I have a biplane with identical upper and lower wings. They have 6 inch cords, and are spaced vertically 6 inches apart. The lower wing is staggered 1.5 inches aft.

How far aft of the leading edge of the upper wing should this plane be balanced?

I have to note the horiz stab (including elevator) is smallish on this semi scale Sopwith Camel.

Assuming the wings are of equal span, 3" back from the top wing leading edge will put you at the combined quarter cord. ~3.3" back will be at 30%. I'd suggest balancing someplace between the two.

What am I missing ? Surely if the horizontal stagger is 1.5 in then you have a combined chord of 7.5 in. The 25% point is at 1.875 in from the front wing LE, the 30% point at 2.25 in.

Steve

Hmmm..... I get a diferent result than either of you. If I did it right, the 25% is at 2.25 inches aft of the top wing leading edge. When I figure out how to add a drawing, I'll show you how I came to that conclusion... :confused:

Don't know where my head was with my previous reply. Basically, for a constant cord wing a good place for the CG is 25% to 30% behind the LE. For the 6" constant cord wing that is between 1.5" and 1.8" ifrom the leading edge. For two equal span constant cord wings, the CG should be at the average position of the two. That will be at 1/2 the 1.5" stagger, or .75". Adding .75" gives 25% at 2.25" and 2.35" for 30% measured from the top wing leading edge. :o .

Basically, previously I forgot to divide the 1.5" stagger by 2 to get the wing average.

What MarionDK said :o

Steve ain't no dummy, and he got a different answer than I did. Are you there Steve?? Help me understand this properly, please.

Unfortunately aerodynamics is far from my strong subject ;(. For many years I've done it by projecting the 2 wings onto a surface and calculating the CG as though I had a single wing. E.g. 6" chord, 1.5" stagger looks like a 7.5" chord wing from above. However that gives you real problems if the wings are not identical and the more I think about it the less I like that method.

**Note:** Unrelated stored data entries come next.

-- ==== Sys2Proof/Tests/Slice0.lean ====
section
/-! SUPPORT. The model's own tests.  Expected values are the spec's own examples (the rule is named) or words
put together by hand from the encoding tables.  At the end, for each statement with hypotheses, a concrete
state and operands that meet them. -/

namespace Sys2Proof.Tests

set_option Elab.async false

open Sys2Proof Sys2Proof.Machine Sys2Proof.Safety

/-! ### WellFormed: each check refuses an ill-formed term -/

/-- FADD.H f0, f0, f0 as fields: well formed. -/
def plain : Fields := { op := 0x01, fmt := 0, fmt2 := 0, rd := 0, rs1 := 0, rs2 := 0, rs3 := 0 }

theorem test_wellFormed : plain.wellFormed = true := by decide
theorem test_opListed_refuses :
    ({ plain with op := 0x00 }).wellFormed = false ∧ ({ plain with op := 0x3F }).wellFormed = false := by decide
theorem test_fmtLegal_refuses : ({ plain with fmt := 6 }).wellFormed = false := by decide
theorem test_fmt2Legal_refuses :
    ({ plain with op := 0x18, fmt2 := 6 }).wellFormed = false ∧
    ({ plain with op := 0x19, fmt2 := 8 }).wellFormed = false ∧
    ({ plain with op := 0x1A, fmt2 := 8 }).wellFormed = false := by decide
theorem test_unusedZero_refuses :
    ({ plain with rs3 := 1 }).wellFormed = false ∧ ({ plain with fmt2 := 1 }).wellFormed = false ∧
    ({ plain with op := 0x06, rs2 := 1 }).wellFormed = false ∧
    ({ plain with op := 0x18, rs2 := 1 }).wellFormed = false ∧
    ({ plain with op := 0x05, fmt2 := 1 }).wellFormed = false := by decide

/-! ### Decoding: every command, from a word put together from R91's bit positions and R97's opcodes -/

theorem test_decode_arith :
    decode 0x0E130001 = .ok (.fadd .half 3 1 14) ∧
    decode 0x016A0102 = .ok (.fsub .bfloat16 10 6 1) ∧
    decode 0x04B10203 = .ok (.fmul .single 1 11 4) ∧
    decode 0x07080304 = .ok (.fdiv .double 8 0 7) ∧
    decode 0x5A5F0405 = .ok (.fma .quadruple 15 5 10 5) ∧
    decode 0x00A60506 = .ok (.fsqrt .octuple 6 10) := by
  decide

theorem test_decode_sign_and_comparison :
    decode 0x00FD0008 = .ok (.fneg .half 13 15) ∧
    decode 0x00440109 = .ok (.fabs .bfloat16 4 4) ∧
    decode 0x069B020A = .ok (.fcopysign .single 11 9 6) ∧
    decode 0x09E2030C = .ok (.feq .double 2 14 9) ∧
    decode 0x0C39040D = .ok (.flt .quadruple 9 3 12) ∧
    decode 0x0F80050E = .ok (.fle .octuple 0 8 15) ∧
    decode 0x02D7000F = .ok (.fne .half 7 13 2) := by
  decide

theorem test_decode_round_and_convert :
    decode 0x002E0110 = .ok (.ftrunc .bfloat16 14 2) ∧
    decode 0x00750211 = .ok (.ffloor .single 5 7) ∧
    decode 0x00CC0312 = .ok (.fceil .double 12 12) ∧
    decode 0x00130413 = .ok (.fround .quadruple 3 1) ∧
    decode 0x006A0514 = .ok (.frint .octuple 10 6) ∧
    decode 0x00B10015 = .ok (.fisint .half 1 11) ∧
    decode 0x00083118 = .ok (.fcvtFF .bfloat16 .double 8 0) ∧
    decode 0x005F7219 = .ok (.fcvtIF .single .u64 15 5) ∧
    decode 0x00A6231A = .ok (.fcvtFI .double .i16 6 10) := by
  decide

theorem test_decode_trigonometric :
    decode 0x00FD0420 = .ok (.fsin .quadruple 13 15) ∧
    decode 0x00440521 = .ok (.fcos .octuple 4 4) ∧
    decode 0x009B0022 = .ok (.ftan .half 11 9) ∧
    decode 0x00E20123 = .ok (.fasin .bfloat16 2 14) ∧
    decode 0x00390224 = .ok (.facos .single 9 3) ∧
    decode 0x00800325 = .ok (.fatan .double 0 8) ∧
    decode 0x02D70426 = .ok (.fatan2 .quadruple 7 13 2) := by
  decide

theorem test_decode_exponential_and_power :
    decode 0x002E0528 = .ok (.fexp .octuple 14 2) ∧
    decode 0x00750029 = .ok (.fexpm1 .half 5 7) ∧
    decode 0x00CC012A = .ok (.flog .bfloat16 12 12) ∧
    decode 0x0013022B = .ok (.flog1p .single 3 1) ∧
    decode 0x016A032C = .ok (.fpow .double 10 6 1) ∧
    decode 0x00B1042D = .ok (.fcbrt .quadruple 1 11) := by
  decide

theorem test_decode_hyperbolic_special_and_modulo :
    decode 0x00080530 = .ok (.fsinh .octuple 8 0) ∧
    decode 0x005F0031 = .ok (.fcosh .half 15 5) ∧
    decode 0x00A60132 = .ok (.ftanh .bfloat16 6 10) ∧
    decode 0x00FD0233 = .ok (.fasinh .single 13 15) ∧
    decode 0x00440334 = .ok (.facosh .double 4 4) ∧
    decode 0x009B0435 = .ok (.fatanh .quadruple 11 9) ∧
    decode 0x00E20538 = .ok (.ferf .octuple 2 14) ∧
    decode 0x00390039 = .ok (.ferfc .half 9 3) ∧
    decode 0x0080013A = .ok (.ftgamma .bfloat16 0 8) ∧
    decode 0x00D7023B = .ok (.flgamma .single 7 13) ∧
    decode 0x052E033C = .ok (.ffmod .double 14 2 5) ∧
    decode 0x0875043D = .ok (.fremainder .quadruple 5 7 8) ∧
    decode 0x0BCC053E = .ok (.fremquo .octuple 12 12 11) := by
  decide

/-- The words of R105. -/
theorem test_decode_spec_words :
    decode 0x32140305 = .ok (.fma .double 4 1 2 3) ∧ encode (.fma .double 4 1 2 3) = 0x32140305 := by decide

/-- Reserved opcodes (R98) and the priorities of R383. -/
theorem test_decode_causes :
    decode 0x00000000 = .error .badOp ∧ decode 0x00000FFF = .error .badOp ∧
    decode 0x00000F01 = .error .badFmt ∧ decode 0xF0000F01 = .error .badFmt ∧
    decode 0x00006018 = .error .badFmt2 ∧ decode 0x00008019 = .error .badFmt2 ∧
    decode 0x10000001 = .error .badField ∧ decode 0x01000018 = .error .badField := by decide

/-! ### Commands: the spec's examples and vectors (95_test_vectors, and the rule named) -/

/-- A small state: f1, f2 and f3 hold the operands. -/
def start (a b c : Reg) : State := ((State.reset.setReg 1 a).setReg 2 b).setReg 3 c

/-- What a command left in f4. -/
def inF4 (o : Outcome) : Option Reg :=
  match o with
  | .next t => some (t.reg 4)
  | .fault _ => none
  | .refused _ => none

/-- What a command left in AUX. -/
def auxOf (o : Outcome) : Option Word :=
  match o with
  | .next t => some t.aux
  | .fault _ => none
  | .refused _ => none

I think I prefer the idea of effectively calculating CG separately for each wing then "averaging" it. Presumably where the wings are very different areas e.g. like a Nieuport 11/17 then you should average with regard to the relative areas. I suspect my version only works because if anything it's a safer option for conventional biplanes, giving a more forward CG than really needed.

Steve

I went thru the exercise of finding the c.g. for a biplane with another aeroguy on another forum, and we failed to agree :(
I use the plan view method. All the wing you see counts. That which is covered up doesn't.
I haven't been disappointed yet.
Research found nothing on the subject on the 'net.
Almost got to the stage of building a flier to test the theory, but the plane looks too goofy to proceed with..
The chuck glider flew OK though..
The idea is to see where the flying c.g. is with a monoplane, a no-stagger biplane, a full-stagger biplane.
The glider liked the plan view points.
The other idea was to use only one wing's area, positioned at the average location for both. ???

Soon as the weather permnits, I will go fly the model and see how it performs. I will set the c.g. per my drawing, between 25 % and 30% -- depending on how my batterty packs makes it balance.

Thanks to all for the ideas posted here.....

Saprky,

The average position relative to the two wings makes more sense to me from a phenomenological basis as long as the wings are on the order of a cord length or greater apart. While the what-you-see-is-what-you-get approach probably works because it comes close to the same area (moves the CG slightly forward - more stable as long as the horizontal isn't stalled), the only thing I see supporting it is if the two wings are very close together they may start looking aerodynamically like a single slotted surface, which could also result in the what-you-see approach coming closer to the effective wing cord. Another problem I have with the planform approach is there is no impact at all of the relative area or cord of the lower wing.

Gerry

Yes the relative areas thing is what is putting me off the pure plan view approach. For sesquiplanes like the Nieuports it just doesn't seem to make much sense.

OTOH I've never actually believed in any form of CG calculation in the sense that I expect it to be perfect. Any calculated CG is just a place to start and the old plan view seems to have worked pretty well over the years. OTOH I'm not sure how well it works for extreme stagger (approaching tandem wings) or reverse stagger. I've never tried either of those.

Steve

The lower wing on the Nieuport contributes almost nothing to the plan view area, and can be ignored.
MOF, my biplane Kadet uses a Seniorita wing for the lower, set so its trailing edge is on the same line as the upper wing so it's not visible in the plan view.
The plane will fly with it, or without it, the only difference being the weight of the wing itself. I don't adjust the c.g. for either condition.
With it and the flaps down, the plane will turn in just about its own span! Without it, it's just another Kadet.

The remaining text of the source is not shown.